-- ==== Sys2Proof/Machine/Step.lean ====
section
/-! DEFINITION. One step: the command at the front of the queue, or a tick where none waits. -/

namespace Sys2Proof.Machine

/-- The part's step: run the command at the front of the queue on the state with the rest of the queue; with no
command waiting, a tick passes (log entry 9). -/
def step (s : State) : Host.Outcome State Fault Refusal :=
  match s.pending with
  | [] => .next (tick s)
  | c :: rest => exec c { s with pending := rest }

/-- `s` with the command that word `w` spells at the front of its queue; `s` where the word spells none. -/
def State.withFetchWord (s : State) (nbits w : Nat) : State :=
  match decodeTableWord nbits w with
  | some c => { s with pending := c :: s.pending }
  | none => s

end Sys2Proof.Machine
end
* * * * *
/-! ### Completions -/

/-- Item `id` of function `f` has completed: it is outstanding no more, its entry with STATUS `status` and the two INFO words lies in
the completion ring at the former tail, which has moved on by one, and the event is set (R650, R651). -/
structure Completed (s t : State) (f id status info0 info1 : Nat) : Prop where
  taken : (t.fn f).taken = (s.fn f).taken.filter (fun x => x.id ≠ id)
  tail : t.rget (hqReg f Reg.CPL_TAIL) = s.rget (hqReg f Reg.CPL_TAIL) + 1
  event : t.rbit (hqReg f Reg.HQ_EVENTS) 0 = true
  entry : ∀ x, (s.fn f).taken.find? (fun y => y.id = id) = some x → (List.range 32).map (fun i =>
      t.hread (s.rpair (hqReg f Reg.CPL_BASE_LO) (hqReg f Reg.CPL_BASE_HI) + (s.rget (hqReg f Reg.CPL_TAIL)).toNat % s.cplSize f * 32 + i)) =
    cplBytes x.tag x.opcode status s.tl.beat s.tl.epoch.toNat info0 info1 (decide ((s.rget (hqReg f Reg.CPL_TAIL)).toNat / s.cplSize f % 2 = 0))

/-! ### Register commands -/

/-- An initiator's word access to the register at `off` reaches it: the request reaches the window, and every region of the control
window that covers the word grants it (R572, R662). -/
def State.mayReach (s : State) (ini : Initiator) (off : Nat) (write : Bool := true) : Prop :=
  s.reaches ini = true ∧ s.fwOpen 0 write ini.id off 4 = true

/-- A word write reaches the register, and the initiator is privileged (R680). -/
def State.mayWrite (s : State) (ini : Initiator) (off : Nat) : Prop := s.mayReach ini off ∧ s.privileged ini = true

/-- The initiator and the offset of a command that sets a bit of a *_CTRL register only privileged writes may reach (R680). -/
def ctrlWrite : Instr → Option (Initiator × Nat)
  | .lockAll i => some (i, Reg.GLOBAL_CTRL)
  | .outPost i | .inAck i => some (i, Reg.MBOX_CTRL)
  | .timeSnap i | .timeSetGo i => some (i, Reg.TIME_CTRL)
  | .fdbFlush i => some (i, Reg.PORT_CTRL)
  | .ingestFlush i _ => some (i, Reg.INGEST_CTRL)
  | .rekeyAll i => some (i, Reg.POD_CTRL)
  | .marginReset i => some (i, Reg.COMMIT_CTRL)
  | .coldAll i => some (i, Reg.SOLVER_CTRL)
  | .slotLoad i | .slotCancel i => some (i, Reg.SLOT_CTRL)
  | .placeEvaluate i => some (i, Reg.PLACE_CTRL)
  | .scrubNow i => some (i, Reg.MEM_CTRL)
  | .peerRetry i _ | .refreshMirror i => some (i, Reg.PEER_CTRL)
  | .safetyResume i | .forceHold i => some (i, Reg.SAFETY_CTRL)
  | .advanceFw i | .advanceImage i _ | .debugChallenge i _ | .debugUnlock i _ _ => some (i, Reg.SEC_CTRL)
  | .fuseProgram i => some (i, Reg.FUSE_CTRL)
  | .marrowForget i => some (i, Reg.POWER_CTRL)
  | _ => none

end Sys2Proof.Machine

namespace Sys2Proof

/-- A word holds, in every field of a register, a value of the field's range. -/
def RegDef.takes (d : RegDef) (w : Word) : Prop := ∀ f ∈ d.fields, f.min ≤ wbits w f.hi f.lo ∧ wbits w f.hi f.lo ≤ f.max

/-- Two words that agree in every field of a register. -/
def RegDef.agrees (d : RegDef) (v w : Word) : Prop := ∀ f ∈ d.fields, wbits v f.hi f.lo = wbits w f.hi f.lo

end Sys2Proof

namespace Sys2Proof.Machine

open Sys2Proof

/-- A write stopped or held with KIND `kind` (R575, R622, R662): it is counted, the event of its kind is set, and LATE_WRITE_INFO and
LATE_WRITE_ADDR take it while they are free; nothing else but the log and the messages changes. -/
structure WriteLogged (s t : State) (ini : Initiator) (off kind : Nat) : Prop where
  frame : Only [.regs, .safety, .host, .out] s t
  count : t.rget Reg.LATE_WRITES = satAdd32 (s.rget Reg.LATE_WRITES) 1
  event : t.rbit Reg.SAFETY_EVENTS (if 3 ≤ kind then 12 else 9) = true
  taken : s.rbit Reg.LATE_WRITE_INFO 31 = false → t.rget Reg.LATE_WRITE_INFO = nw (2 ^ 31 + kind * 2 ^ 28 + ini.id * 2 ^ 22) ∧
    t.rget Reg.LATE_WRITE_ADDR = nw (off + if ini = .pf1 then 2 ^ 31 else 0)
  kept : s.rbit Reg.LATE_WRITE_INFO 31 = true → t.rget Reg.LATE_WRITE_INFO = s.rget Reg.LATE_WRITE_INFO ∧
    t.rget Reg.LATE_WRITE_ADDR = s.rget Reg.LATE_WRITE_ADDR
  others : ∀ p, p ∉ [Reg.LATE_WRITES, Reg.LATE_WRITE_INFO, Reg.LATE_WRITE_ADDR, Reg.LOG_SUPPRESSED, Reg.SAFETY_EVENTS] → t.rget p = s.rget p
* * * * *
> **Task to carry out**
From the material above, retype precisely the lines between the line holding "of the control" and the line holding "def State.mayWrite (s", inclusive, and nothing beyond them.

> **Result for this task**
/-- An initiator's word access to the register at `off` reaches it: the request reaches the window, and every region of the control
window that covers the word grants it (R572, R662). -/
def State.mayReach (s : State) (ini : Initiator) (off : Nat) (write : Bool := true) : Prop :=
  s.reaches ini = true ∧ s.fwOpen 0 write ini.id off 4 = true

/-- A word write reaches the register, and the initiator is privileged (R680). -/
def State.mayWrite (s : State) (ini : Initiator) (off : Nat) : Prop := s.mayReach ini off ∧ s.privileged ini = true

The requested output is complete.